In the source code, "userinput.cpp" appears to have support for a "scripted mode", based on whether the caller is a tty. However, I am not sure whether this is implemented.
My go to is:
1) open a new file in gedit
2) add #!/bin/bash
3) run the CLI program interactively
4) kill it just after entering the Iast option
5) copy the prompt & answers from the terminal to the text editor
6) delete all prompt, but keep the answers, in order, one per line, watch for trailing ":"
7) anything i'm likely to vary, I replace with a variable. E.g. If my answer for pixel size was 1.2, I would instead put $pixelSize and at the top of the file define pixelSize=$1 (or a fixed val)

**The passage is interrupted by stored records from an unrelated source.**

section
/-! PROOFS. The invariant: each update of the state keeps it, so every effect of an instruction and every interrupt
entry does (R26, R38). -/

namespace Sys2Proof.Machine

theorem pageLegal_congr {cs cs' : Word} (h : csPage cs' = csPage cs) : pageLegal cs' = pageLegal cs := by
  simp only [pageLegal, h]

namespace State.Inv

variable {s t : State}

/-- The invariant looks at memory, the record of written words and CS alone. -/
theorem congr (h : s.Inv) (hm : t.mem = s.mem) (hw : t.written = s.written) (hc : t.cs = s.cs) : t.Inv where
  memWf := hm ▸ h.memWf
  writtenSorted := hw ▸ h.writtenSorted
  csUpper := hc ▸ h.csUpper
  page := hc ▸ h.page

theorem withIp (h : s.Inv) (v : Word) : (s.withIp v).Inv := h.congr rfl rfl rfl
theorem withSp (h : s.Inv) (v : Word) : (s.withSp v).Inv := h.congr rfl rfl rfl
theorem withHalted (h : s.Inv) (b : Bool) : (s.withHalted b).Inv := h.congr rfl rfl rfl
theorem advance (h : s.Inv) : (advance s).Inv := h.congr rfl rfl rfl
theorem nextBoundary (h : s.Inv) : (nextBoundary s).Inv := h.congr rfl rfl rfl

theorem withCs (h : s.Inv) {cs : Word} (hu : field cs 16 16 = 0) (hp : pageLegal cs = true) : (s.withCs cs).Inv where
  memWf := h.memWf
  writtenSorted := h.writtenSorted
  csUpper := hu
  page := hp

/-- A write of a register keeps the invariant: CS takes a legal page alone, and bits 31:16 as zero (R26, R38). -/
theorem set (h : s.Inv) {r : RegName} {v : Word} (hw : writable r v = true) : (s.set r v).Inv := by
  cases r with
  | cs => exact h.withCs (field_upper_csWrite v) ((pageLegal_congr (csPage_csWrite v)).trans hw)
  | ip | sp | gl | paged => exact h.congr rfl rfl rfl

theorem memRead (h : s.Inv) {a v : Word} (hr : memRead s a = .ok (v, t)) : t.Inv := by
  obtain ⟨-, -, -, hc, -, -, hm, hw, -⟩ := memRead_frame hr
  exact h.congr hm hw hc

/-- A write keeps memory and the record of written words canonical (R60, R64). -/
theorem memWrite (h : s.Inv) {a v : Word} (hs : memWrite s a v = .ok t) : t.Inv := by
  obtain ⟨hsorted, hbound⟩ := h.writtenSorted
  have hwritten : (addWritten s.written a.toNat).Pairwise (· < ·) ∧
      ∀ k ∈ addWritten s.written a.toNat, k < 2 ^ 32 := by
    refine ⟨addWritten_sorted _ _ hsorted, fun k hk => ?_⟩
    rcases (mem_addWritten _ _ _).mp hk with rfl | hk
    · exact a.isLt
    · exact hbound k hk
  rcases memWrite_ok hs with ⟨-, rfl⟩ | ⟨-, rfl⟩
  · exact ⟨Memory.writeWord_wf _ _ _ h.memWf, hwritten, h.csUpper, h.page⟩
  · exact ⟨h.memWf, hwritten, h.csUpper, h.page⟩

theorem memPhase (h : s.Inv) {i : Instr} (hu : MemPhase i s t) : t.Inv := by
  cases hu with
  | none => exact h
  | read hr => exact h.memRead hr
  | write _ hs => exact h.memWrite hs

theorem push (h : s.Inv) {v : Word} (hp : push s v = .ok t) : t.Inv := by
  obtain ⟨u, hu, rfl⟩ := push_ok hp
  exact (h.memWrite hu).withSp _

/-- The flag update of an ALU instruction, written to CS (R37). -/
theorem withFlags (h : s.Inv) {cs : Word} (hu : field cs 16 16 = 0) (hp : pageLegal cs = true) (o : AluOut) :
    (s.withCs (flagUpdate cs o)).Inv :=
  h.withCs (by simpa using hu) ((pageLegal_congr (csPage_flagUpdate cs o)).trans hp)

/-- CS.i written to CS (R34). -/
theorem withAllow (h : s.Inv) {cs : Word} (hu : field cs 16 16 = 0) (hp : pageLegal cs = true) (b : Bool) :
    (s.withCs (csSetAllow cs b)).Inv :=
  h.withCs (by simpa using hu) ((pageLegal_congr (csPage_csSetAllow cs b)).trans hp)

theorem withAllowBit (h : s.Inv) {i : Instr} {cs cs' : Word} (hu : field cs 16 16 = 0) (hp : pageLegal cs = true)
    (hc : AllowBit i cs cs') : (s.withCs cs').Inv := by
  rcases hc with rfl | ⟨-, b, rfl⟩
  · exact h.withCs hu hp
  · exact h.withAllow hu hp b

/-- Every effect of an instruction keeps the invariant. -/
theorem effect (h : s.Inv) {i : Instr} (he : Effect i s t) : t.Inv := by
  cases he with
  | pass hu => exact (h.memPhase hu).advance
  | compare => exact h.advance.withFlags h.csUpper h.page _
  | alu _ hd => exact (h.advance.withFlags h.csUpper h.page _).set hd.writable
  | transfer hu hd => exact (h.memPhase hu).advance.set hd.writable
  | swap hd hs => exact (h.advance.set hd.writable).set hs.writable
  | jump hc => exact (h.withIp _).withAllowBit h.csUpper h.page hc
  | link hd _ hc => exact ((h.set hd.writable).withIp _).withAllowBit h.csUpper h.page hc
  | stack hu _ hc => exact (((h.memPhase hu).withSp _).withIp _).withAllowBit h.csUpper h.page hc
  | halt => exact h.advance.withHalted _
  | page _ hp => exact h.advance.withCs (by simpa using h.csUpper) (by simpa [pageLegal] using hp)

/-- Taking an interrupt keeps the invariant (R195). -/
theorem takeInterrupt (h : s.Inv) {k : Priority} {id : IrqId} {ret : Word}
    (ht : takeInterrupt k id ret s = .next t) : t.Inv := by
  rcases takeInterrupt_next ht with ⟨-, u, hu, rfl⟩ | ⟨-, r, -, hl, rfl⟩
  · exact ((h.push hu).withIp _).withAllow h.csUpper h.page _
  · obtain ⟨-, -, hcs⟩ := (reservedLink_eq_false_iff r).mp hl
    exact ((h.set (writable_of_ne_cs hcs _)).withIp _).withAllow h.csUpper h.page _

end State.Inv

/-- Settles O21: an interrupt entry and every effect of an instruction keep the invariant. -/
theorem everyStepKeepsTheInvariant : Obligations.EveryStepKeepsTheInvariant := by
  intro s t h hstep
  obtain ⟨-, ⟨r, -, ht⟩ | ⟨-, w, u, i, hf, -, ht⟩⟩ := step_next hstep
  · exact h.nextBoundary.takeInterrupt ht
  · obtain ⟨-, hr⟩ := fetch_next hf
    exact (h.nextBoundary.memRead hr).effect (exec_next ht)

/-- Settles O20. -/
theorem resetMeetsTheInvariant : Obligations.ResetMeetsTheInvariant where
  memWf := by simp [State.reset, Memory.wf]
  writtenSorted := by simp [State.reset]
  csUpper := by decide
  page := by decide

end Sys2Proof.Machine
end

section
/-! PROOFS. While the special registers are hidden no instruction but `srpg` reaches CS.p or CS.s (R47, R222). -/

namespace Sys2Proof.Machine

/-- CS.p and CS.s are the same in both. -/
def SamePage (cs cs' : Word) : Prop := csHide cs' = csHide cs ∧ csPage cs' = csPage cs

theorem samePage_flagUpdate (cs : Word) (o : AluOut) : SamePage cs (flagUpdate cs o) := by simp [SamePage]

theorem samePage_csSetAllow (cs : Word) (b : Bool) : SamePage cs (csSetAllow cs b) := by simp [SamePage]

theorem AllowBit.samePage {i : Instr} {cs cs' : Word} (h : AllowBit i cs cs') : SamePage cs cs' := by
  rcases h with rfl | ⟨-, b, rfl⟩
  · exact ⟨rfl, rfl⟩
  · exact samePage_csSetAllow cs b

/-- While the special registers are hidden no number names CS (R33). -/
theorem WritesTo.ne_cs_of_hidden {i : Instr} {s : State} {r : RegName} {v : Word} (h : WritesTo i s r v)
    (hh : csHide s.cs = true) : r ≠ .cs := by
  obtain ⟨d, hd⟩ := h.named
  obtain ⟨p, rfl, -⟩ := regName_hidden hh hd
  simp

/-- A write of a register other than CS leaves CS. -/
theorem State.set_cs_of_ne {s : State} {r : RegName} (h : r ≠ .cs) (v : Word) : (s.set r v).cs = s.cs := by
  simp [State.set_cs, h]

8) on the line just prior to your first option:
program-name << eof
9) following your last line
10) there are a number of ways to then run this in parallel, my favorite is to use the cli to "gnu parallel" which you can find plenty of info for out on the wild wild web
Thanks himesb for your response. I think this can work for me.
I can see how gnu parallel might be used to dispatch many different refinement jobs, but I'm wondering what needs to be done to have multiple workers process the same job -- I'm not sure that dispatching N jobs with the same parameters will actually allow multiprocessing of the same refinement. Any thoughts?
You can use the inputs "first particle to refine" and "last particle to refine" to split the job up. I.e. if you have 10000 particles and want to run 10 processes, you run the job 10 times, but with first/last particle set to 1-1000, 1001-2000, 2001-3000 etc. You then need to append all the resulting .par files together to get the final output.
I would also like to be able to run things like a long series of 2D class averaging runs "headless" on our HPC using an sbatch script. If there is an way to do this or a place to find the commands somewhere in the docs that would be really helpful.
Right now, there is no way to run cisTEM outside of the GUI in a way that will integrate with a cisTEM project. You can run the programs, but then you have to keep track of the data and do all the parallelisation yourself with scripting. I'm afraid there is not really any documentation for this, however if you run the program yourself it will ask you for inputs, and there is some very small help available by answering ? to the question. For 2D classification, you would be running the refine2d program, and if you want to do parallelisation, then you will also need the merge2d program.
Is there a reason you cannot run cisTEM on your cluster with the jobs launched through the GUI?